Each line from the one containing "assembleMkdigits lead.toNat trail.toNat" to the end of the listing below should be output exactly; no other line is wanted.

---+---

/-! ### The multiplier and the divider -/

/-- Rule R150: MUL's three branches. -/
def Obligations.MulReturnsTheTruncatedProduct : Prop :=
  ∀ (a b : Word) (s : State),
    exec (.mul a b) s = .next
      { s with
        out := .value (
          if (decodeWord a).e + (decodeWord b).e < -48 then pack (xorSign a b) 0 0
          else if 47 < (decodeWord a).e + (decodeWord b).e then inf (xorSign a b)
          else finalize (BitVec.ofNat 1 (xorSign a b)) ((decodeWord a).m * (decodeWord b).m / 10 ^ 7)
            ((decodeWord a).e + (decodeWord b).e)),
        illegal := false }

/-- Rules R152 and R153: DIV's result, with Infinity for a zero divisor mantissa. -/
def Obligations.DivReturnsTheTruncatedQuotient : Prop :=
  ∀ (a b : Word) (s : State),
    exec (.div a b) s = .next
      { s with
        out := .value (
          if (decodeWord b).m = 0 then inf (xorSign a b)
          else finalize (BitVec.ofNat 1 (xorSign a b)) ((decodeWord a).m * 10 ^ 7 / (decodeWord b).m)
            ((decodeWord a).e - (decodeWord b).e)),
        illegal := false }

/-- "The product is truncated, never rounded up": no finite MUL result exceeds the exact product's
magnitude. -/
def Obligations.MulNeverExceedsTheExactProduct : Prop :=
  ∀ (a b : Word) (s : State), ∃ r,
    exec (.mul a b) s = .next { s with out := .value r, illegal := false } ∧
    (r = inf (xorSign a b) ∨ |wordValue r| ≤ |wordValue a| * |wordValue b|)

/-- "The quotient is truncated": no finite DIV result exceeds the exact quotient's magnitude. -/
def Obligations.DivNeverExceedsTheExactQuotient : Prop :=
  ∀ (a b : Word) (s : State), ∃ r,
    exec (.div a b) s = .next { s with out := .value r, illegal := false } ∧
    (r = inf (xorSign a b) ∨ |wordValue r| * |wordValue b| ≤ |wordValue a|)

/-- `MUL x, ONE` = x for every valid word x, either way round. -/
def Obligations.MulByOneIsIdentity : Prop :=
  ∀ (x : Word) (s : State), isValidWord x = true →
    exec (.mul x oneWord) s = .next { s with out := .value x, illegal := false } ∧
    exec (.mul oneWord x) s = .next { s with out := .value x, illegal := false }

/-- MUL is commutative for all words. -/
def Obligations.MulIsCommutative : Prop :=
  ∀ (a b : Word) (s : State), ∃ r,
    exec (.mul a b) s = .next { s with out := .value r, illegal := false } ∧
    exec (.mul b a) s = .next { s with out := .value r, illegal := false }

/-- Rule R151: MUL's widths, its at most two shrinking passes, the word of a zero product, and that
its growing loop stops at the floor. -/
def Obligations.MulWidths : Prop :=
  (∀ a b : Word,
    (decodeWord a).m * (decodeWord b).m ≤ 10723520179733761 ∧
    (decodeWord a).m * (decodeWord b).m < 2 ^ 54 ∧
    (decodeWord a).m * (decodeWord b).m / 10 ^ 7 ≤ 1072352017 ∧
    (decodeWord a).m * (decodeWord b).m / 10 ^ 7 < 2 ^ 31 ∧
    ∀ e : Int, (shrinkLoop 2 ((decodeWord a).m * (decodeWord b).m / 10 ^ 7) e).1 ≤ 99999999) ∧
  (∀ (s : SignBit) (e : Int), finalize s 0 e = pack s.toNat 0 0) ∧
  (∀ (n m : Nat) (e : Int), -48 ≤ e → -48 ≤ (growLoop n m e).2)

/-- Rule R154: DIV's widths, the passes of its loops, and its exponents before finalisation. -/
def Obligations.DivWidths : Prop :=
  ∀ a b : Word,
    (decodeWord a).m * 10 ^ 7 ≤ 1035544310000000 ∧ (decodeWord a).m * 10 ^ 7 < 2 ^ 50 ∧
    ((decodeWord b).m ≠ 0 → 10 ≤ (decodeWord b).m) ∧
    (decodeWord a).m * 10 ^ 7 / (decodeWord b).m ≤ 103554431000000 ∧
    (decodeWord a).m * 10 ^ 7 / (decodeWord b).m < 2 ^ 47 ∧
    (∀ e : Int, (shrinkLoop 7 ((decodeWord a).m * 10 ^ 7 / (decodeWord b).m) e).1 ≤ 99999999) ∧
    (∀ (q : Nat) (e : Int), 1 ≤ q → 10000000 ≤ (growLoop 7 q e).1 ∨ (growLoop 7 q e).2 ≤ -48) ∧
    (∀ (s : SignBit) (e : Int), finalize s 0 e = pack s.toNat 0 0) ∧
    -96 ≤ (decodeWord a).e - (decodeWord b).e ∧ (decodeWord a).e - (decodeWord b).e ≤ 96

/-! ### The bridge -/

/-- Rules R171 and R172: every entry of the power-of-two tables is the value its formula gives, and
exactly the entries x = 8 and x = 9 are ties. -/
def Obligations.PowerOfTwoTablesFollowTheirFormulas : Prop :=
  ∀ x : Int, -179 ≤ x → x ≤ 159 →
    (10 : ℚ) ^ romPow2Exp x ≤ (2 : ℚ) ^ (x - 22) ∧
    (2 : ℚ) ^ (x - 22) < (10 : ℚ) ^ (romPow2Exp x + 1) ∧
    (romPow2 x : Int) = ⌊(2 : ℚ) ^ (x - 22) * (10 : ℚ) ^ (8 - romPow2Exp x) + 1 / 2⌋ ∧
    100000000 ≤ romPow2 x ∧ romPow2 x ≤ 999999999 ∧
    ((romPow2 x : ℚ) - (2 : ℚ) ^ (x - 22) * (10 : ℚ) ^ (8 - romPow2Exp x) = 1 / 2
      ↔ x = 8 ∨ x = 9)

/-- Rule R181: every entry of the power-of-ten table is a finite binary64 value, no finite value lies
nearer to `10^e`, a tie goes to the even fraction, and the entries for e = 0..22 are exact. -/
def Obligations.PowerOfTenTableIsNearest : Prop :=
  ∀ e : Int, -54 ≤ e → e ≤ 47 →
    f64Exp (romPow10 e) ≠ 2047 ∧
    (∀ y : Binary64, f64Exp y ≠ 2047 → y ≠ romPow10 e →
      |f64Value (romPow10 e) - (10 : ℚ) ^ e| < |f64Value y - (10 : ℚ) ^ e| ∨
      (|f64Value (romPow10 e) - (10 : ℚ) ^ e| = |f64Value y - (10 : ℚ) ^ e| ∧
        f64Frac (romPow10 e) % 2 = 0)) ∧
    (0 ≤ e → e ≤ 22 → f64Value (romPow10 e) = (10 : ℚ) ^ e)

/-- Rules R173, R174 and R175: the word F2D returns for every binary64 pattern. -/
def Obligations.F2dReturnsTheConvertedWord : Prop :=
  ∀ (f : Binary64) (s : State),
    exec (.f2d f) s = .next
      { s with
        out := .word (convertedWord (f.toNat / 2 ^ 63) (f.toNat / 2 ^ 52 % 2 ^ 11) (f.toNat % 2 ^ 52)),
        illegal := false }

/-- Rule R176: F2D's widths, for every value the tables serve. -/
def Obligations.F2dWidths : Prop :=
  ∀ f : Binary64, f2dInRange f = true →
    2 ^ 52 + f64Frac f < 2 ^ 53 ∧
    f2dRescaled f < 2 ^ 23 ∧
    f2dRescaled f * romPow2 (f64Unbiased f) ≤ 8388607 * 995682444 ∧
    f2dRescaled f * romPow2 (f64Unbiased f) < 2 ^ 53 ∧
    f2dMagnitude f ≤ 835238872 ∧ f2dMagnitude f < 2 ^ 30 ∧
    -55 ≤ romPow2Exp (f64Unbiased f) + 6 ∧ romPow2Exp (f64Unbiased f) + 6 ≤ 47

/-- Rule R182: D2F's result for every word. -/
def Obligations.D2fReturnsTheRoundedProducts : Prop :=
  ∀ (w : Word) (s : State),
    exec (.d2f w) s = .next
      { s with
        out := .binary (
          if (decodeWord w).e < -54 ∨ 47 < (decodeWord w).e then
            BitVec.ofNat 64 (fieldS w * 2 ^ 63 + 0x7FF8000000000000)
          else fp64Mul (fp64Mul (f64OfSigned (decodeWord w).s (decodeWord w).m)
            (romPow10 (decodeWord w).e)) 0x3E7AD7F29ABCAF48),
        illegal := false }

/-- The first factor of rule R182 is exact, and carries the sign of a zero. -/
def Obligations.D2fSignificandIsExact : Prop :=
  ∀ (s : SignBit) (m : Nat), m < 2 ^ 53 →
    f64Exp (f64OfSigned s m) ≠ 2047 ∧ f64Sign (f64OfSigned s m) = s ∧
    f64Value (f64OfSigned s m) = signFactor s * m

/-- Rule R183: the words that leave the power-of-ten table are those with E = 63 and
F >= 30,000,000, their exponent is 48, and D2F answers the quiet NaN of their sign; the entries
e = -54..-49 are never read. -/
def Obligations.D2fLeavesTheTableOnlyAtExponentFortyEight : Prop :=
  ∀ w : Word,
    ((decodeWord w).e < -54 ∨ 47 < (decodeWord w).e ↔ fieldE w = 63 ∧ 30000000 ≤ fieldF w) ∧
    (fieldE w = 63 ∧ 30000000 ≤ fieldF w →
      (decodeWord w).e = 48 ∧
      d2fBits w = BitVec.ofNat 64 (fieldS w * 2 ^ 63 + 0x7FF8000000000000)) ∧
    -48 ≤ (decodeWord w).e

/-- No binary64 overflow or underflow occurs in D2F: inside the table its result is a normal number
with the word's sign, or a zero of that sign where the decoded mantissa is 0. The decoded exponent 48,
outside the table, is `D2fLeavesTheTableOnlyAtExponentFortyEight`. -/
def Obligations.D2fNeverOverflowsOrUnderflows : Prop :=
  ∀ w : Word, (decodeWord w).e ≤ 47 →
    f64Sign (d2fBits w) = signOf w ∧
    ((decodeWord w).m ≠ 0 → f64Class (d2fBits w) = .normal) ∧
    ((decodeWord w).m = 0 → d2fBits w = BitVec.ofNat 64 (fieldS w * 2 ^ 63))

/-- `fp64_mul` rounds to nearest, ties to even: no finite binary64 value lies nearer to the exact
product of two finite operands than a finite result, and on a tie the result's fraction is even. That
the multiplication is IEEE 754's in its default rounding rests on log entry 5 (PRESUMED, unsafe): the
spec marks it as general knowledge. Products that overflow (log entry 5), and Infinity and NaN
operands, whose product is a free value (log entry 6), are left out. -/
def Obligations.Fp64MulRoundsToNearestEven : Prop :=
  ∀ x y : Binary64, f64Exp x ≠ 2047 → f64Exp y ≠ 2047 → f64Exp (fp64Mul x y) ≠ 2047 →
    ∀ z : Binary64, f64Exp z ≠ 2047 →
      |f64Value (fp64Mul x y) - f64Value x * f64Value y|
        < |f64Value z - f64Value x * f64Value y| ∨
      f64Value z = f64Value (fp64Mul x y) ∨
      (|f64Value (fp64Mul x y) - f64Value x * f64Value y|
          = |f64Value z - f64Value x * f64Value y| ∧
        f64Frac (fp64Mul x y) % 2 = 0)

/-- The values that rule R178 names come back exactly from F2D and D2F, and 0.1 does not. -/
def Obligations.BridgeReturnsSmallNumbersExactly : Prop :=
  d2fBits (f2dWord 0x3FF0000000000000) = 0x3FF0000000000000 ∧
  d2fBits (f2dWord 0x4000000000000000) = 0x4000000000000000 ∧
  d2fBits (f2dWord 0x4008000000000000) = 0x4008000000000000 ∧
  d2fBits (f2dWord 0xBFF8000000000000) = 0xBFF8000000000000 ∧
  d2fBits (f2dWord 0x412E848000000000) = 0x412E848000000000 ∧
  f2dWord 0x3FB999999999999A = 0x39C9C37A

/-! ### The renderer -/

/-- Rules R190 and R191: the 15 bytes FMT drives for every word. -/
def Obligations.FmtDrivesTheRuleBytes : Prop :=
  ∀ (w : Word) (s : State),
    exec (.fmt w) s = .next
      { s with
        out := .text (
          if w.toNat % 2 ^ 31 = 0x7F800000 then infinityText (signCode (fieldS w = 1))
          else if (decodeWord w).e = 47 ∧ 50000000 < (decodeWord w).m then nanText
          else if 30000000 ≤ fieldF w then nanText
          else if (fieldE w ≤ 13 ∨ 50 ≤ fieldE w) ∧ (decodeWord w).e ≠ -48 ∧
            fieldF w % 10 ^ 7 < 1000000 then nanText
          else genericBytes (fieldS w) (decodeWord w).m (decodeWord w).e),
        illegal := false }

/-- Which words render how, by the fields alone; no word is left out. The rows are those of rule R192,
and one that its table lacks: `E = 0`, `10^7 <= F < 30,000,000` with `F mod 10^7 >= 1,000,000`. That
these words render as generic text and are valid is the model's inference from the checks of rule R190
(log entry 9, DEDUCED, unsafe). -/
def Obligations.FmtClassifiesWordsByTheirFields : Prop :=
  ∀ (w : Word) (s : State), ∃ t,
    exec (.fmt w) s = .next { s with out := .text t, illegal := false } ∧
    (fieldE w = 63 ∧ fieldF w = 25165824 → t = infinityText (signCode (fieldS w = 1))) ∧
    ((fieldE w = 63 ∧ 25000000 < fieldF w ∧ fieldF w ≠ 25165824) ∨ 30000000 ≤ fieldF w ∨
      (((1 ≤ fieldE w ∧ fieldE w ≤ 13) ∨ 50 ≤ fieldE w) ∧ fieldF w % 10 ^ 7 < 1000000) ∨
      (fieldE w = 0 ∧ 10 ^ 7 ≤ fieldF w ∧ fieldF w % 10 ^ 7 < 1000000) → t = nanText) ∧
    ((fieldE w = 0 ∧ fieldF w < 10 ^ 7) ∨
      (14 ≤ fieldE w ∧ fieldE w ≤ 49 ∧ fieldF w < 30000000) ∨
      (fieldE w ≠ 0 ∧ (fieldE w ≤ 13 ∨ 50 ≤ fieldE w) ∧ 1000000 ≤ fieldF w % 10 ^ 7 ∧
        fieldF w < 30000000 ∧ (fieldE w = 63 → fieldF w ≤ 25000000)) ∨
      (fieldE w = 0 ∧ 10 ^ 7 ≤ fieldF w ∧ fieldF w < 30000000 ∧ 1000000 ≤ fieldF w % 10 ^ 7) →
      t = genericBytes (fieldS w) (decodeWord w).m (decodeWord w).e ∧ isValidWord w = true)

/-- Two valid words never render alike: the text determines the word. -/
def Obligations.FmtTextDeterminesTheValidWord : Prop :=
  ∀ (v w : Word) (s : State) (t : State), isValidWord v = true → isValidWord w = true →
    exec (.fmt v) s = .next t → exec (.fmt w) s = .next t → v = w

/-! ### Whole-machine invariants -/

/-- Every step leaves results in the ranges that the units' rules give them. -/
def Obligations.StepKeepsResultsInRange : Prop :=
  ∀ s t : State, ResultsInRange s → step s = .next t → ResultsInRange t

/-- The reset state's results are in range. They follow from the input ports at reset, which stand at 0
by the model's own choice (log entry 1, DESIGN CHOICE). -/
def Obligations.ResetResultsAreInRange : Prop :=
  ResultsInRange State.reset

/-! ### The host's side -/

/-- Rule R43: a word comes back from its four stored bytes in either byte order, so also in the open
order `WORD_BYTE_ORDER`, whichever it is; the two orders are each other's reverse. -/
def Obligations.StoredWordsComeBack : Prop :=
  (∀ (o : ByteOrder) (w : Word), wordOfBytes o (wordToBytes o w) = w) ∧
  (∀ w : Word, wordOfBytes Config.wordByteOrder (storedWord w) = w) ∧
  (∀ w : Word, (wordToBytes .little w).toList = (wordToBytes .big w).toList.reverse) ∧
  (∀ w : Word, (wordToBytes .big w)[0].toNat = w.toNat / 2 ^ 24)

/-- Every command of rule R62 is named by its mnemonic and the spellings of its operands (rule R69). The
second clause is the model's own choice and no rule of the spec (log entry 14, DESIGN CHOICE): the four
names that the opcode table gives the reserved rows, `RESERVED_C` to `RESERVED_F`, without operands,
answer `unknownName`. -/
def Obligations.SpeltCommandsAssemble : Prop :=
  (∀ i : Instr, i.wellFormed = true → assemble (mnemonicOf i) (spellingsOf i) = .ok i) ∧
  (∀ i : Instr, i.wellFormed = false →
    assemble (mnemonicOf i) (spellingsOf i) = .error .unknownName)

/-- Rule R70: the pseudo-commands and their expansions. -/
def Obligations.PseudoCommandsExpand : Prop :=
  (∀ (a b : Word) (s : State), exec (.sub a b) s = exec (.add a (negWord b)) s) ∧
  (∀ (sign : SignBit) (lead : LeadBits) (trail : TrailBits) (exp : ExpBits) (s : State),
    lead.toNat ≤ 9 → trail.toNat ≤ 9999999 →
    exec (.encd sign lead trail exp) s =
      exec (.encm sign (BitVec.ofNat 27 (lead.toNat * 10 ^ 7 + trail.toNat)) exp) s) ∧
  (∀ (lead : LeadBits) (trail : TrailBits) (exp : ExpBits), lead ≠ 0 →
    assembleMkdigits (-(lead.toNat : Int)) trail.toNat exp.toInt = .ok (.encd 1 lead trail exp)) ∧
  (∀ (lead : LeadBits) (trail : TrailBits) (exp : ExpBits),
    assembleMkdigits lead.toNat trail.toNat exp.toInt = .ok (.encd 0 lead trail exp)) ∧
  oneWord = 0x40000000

---+---

Answer below:
    assembleMkdigits lead.toNat trail.toNat exp.toInt = .ok (.encd 0 lead trail exp)) ∧
  oneWord = 0x40000000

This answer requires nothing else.